(Dataset entries)
■ ■ ■
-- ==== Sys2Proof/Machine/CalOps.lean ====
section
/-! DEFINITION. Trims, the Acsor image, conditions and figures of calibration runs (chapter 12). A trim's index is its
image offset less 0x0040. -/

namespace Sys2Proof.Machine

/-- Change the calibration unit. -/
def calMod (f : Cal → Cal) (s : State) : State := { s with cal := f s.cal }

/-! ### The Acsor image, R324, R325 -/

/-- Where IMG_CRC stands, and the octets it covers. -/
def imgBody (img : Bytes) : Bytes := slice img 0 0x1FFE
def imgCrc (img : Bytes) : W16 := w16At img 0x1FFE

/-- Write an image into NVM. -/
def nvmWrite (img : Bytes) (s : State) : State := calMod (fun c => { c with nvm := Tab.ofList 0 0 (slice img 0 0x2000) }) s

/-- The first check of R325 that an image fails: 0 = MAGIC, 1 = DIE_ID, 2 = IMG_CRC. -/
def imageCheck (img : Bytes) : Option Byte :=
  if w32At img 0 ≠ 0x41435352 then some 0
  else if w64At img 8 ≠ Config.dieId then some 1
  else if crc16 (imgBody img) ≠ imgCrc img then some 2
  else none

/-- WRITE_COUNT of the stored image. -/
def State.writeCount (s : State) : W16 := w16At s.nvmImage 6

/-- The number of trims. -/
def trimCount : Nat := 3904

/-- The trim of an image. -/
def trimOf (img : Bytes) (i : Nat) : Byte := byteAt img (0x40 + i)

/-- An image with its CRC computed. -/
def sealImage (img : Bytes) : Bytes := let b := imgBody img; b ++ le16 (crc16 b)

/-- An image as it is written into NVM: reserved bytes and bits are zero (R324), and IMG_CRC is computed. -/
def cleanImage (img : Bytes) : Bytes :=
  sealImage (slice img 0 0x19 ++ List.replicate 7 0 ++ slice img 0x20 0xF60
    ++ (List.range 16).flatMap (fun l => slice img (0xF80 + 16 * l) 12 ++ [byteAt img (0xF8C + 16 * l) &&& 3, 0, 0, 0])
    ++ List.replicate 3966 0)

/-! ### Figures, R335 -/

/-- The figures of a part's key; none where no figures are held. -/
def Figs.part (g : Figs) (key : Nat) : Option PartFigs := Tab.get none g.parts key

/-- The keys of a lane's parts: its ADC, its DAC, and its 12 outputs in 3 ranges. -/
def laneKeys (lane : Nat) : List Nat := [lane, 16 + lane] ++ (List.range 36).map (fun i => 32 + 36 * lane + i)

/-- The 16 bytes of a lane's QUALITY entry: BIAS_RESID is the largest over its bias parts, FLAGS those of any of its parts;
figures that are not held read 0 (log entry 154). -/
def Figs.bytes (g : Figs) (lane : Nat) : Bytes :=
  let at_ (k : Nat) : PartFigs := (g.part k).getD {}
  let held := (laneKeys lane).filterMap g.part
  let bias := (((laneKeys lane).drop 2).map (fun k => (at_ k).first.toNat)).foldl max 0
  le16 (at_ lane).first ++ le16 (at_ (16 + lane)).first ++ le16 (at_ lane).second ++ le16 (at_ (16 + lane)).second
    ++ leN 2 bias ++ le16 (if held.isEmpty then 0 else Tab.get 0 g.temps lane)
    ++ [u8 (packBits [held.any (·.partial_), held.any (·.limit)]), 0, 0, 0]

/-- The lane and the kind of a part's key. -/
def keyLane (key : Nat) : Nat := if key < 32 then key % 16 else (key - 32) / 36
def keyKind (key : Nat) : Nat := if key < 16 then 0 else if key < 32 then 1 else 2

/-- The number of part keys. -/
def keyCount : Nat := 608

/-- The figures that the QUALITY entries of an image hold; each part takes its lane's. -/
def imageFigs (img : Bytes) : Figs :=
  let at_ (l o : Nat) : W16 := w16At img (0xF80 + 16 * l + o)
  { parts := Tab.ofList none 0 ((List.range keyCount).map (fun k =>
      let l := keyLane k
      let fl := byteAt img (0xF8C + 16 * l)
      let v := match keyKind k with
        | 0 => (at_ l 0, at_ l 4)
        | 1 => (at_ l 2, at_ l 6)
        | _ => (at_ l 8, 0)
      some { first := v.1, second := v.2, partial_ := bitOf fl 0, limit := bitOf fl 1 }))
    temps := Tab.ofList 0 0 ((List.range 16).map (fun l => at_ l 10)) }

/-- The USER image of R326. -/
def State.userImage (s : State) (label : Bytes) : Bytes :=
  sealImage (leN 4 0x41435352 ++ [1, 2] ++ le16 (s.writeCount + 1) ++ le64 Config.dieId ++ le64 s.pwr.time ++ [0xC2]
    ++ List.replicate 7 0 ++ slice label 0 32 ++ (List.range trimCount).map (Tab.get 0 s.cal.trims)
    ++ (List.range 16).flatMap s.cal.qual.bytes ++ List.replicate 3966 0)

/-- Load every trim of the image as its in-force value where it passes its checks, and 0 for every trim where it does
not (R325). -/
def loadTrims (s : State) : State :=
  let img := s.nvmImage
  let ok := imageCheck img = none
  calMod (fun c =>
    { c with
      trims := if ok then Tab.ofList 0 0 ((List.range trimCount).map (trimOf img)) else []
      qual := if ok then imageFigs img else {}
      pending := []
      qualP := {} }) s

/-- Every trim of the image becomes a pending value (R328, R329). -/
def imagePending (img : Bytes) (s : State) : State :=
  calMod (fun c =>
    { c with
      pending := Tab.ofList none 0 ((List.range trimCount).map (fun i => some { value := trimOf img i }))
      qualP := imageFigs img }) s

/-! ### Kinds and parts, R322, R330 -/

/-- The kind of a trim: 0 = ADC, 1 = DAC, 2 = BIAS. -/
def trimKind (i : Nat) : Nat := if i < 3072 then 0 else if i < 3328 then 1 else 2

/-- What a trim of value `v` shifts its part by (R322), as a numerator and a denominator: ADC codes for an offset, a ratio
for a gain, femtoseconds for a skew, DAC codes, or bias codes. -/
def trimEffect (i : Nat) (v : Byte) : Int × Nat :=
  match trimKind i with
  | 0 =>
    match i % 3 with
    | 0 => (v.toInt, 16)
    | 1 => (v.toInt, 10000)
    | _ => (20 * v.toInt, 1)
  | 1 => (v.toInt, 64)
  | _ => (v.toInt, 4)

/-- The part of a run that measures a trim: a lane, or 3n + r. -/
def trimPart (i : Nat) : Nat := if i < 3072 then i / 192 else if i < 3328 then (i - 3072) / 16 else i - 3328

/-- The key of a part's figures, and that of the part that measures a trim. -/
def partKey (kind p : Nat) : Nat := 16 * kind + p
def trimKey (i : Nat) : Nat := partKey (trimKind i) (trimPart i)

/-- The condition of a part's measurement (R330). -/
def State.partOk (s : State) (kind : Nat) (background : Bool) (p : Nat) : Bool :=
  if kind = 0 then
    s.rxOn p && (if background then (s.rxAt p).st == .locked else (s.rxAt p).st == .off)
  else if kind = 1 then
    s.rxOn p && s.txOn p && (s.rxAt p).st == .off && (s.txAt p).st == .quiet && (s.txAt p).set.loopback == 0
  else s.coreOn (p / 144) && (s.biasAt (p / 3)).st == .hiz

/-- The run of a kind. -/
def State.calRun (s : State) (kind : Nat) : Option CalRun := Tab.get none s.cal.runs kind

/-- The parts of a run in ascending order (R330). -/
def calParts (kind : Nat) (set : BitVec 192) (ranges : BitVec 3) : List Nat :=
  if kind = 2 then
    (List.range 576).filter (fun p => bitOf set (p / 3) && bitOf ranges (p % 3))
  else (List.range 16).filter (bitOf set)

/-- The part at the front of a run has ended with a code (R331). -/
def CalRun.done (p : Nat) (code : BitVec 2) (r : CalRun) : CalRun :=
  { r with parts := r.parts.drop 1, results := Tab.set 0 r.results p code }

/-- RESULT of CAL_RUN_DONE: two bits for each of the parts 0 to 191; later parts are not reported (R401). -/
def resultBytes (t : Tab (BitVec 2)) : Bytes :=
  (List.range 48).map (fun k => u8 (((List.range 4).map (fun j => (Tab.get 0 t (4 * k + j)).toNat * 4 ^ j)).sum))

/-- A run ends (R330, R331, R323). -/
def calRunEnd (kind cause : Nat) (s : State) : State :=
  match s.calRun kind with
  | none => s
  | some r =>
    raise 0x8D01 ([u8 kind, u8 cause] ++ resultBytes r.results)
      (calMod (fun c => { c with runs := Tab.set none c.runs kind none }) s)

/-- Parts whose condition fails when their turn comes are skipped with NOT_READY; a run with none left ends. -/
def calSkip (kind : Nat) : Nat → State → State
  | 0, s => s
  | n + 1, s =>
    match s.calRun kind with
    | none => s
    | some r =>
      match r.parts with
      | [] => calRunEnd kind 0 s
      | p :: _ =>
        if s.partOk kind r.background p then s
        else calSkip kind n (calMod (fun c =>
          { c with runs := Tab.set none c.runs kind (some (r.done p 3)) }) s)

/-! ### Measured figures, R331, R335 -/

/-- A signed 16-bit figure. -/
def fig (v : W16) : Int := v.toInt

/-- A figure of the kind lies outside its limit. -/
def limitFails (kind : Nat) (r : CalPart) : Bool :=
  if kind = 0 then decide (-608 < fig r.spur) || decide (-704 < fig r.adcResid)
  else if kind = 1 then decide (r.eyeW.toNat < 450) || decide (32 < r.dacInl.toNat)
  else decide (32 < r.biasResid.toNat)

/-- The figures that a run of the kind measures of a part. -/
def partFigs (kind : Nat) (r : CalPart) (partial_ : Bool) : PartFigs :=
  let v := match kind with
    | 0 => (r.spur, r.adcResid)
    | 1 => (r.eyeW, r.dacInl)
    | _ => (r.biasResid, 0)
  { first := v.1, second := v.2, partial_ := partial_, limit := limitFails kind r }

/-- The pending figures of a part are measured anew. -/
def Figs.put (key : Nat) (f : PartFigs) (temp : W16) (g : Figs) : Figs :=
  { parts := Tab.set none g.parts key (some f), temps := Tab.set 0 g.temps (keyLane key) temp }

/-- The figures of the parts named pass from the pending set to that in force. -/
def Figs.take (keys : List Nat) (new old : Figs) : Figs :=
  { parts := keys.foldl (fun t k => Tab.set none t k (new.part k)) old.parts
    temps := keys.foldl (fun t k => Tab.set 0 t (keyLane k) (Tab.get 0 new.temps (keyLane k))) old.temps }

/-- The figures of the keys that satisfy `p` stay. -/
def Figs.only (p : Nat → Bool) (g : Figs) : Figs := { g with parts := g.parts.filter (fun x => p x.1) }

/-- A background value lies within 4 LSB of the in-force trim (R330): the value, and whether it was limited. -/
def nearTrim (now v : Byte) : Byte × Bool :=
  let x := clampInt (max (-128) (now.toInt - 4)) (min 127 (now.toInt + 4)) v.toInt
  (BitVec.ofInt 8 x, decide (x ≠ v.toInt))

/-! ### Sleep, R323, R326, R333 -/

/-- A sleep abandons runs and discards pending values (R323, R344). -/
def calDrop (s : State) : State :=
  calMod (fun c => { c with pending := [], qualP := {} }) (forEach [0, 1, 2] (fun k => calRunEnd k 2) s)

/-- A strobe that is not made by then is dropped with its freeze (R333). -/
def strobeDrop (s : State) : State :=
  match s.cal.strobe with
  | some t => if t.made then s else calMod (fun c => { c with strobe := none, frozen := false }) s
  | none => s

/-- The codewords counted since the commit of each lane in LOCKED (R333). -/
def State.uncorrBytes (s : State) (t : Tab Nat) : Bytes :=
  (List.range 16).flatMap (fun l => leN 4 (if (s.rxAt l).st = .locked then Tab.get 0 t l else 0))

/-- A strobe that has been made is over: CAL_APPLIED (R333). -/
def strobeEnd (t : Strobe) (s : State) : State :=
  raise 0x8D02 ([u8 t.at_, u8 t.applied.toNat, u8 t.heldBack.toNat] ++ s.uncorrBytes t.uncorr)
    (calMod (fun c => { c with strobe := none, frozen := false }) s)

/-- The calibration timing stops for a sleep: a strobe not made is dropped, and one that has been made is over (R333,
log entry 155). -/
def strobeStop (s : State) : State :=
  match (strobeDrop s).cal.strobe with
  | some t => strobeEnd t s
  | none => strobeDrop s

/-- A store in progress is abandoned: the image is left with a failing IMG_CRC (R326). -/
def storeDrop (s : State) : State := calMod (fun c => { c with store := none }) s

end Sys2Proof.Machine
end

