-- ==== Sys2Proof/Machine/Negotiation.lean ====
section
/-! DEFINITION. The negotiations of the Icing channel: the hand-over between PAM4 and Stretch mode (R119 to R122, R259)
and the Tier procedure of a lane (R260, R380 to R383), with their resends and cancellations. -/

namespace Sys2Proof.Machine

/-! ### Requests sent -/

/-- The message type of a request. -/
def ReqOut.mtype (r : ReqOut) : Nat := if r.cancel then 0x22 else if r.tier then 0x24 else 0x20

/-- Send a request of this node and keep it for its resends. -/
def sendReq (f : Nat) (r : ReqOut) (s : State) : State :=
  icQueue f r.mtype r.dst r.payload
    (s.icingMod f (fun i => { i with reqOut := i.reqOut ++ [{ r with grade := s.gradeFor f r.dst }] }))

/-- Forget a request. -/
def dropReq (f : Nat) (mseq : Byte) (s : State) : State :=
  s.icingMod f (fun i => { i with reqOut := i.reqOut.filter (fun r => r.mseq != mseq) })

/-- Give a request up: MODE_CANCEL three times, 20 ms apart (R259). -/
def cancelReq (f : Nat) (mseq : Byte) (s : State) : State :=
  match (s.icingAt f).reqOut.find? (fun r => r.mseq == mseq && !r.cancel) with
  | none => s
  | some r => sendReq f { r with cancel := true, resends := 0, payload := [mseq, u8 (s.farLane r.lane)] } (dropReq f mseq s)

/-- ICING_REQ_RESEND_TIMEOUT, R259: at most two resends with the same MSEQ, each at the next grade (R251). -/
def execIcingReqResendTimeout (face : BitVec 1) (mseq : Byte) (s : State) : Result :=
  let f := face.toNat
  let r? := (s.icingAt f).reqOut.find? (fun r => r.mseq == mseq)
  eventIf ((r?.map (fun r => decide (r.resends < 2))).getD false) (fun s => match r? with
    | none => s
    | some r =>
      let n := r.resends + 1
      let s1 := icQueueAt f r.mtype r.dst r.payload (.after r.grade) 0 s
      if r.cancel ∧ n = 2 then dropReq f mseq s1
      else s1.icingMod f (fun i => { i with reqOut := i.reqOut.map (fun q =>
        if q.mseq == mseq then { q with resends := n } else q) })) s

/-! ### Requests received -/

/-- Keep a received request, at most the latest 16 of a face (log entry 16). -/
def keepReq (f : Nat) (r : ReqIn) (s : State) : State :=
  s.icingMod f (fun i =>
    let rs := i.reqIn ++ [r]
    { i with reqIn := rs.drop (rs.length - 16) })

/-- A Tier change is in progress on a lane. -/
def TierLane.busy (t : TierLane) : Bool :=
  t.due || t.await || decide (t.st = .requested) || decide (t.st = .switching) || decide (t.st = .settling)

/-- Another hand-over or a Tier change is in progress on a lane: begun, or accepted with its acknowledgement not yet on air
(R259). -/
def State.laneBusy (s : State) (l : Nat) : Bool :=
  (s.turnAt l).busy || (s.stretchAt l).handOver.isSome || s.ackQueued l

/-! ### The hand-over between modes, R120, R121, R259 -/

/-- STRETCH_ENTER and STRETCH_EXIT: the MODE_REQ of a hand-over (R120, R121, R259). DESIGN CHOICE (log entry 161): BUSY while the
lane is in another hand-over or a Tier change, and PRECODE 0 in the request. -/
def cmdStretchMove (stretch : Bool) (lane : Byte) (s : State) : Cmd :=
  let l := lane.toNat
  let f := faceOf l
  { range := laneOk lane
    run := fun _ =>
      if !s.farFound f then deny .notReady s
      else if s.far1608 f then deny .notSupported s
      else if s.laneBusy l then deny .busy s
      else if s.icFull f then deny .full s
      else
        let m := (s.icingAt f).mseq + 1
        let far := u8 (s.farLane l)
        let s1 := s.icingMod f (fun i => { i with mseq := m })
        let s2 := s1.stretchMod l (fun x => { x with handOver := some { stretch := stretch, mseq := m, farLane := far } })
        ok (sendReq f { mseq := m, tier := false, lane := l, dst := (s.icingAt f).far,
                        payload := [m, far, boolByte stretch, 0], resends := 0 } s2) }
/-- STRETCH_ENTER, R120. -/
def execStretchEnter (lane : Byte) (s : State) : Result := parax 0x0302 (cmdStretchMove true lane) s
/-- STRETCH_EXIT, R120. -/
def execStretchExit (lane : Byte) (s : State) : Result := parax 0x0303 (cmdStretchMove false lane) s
■ ■ ■
**Activity:** Filter the entries above and copy only the lines that hold "spur".

**Reply to the task:**
  if kind = 0 then decide (-608 < fig r.spur) || decide (-704 < fig r.adcResid)
    | 0 => (r.spur, r.adcResid)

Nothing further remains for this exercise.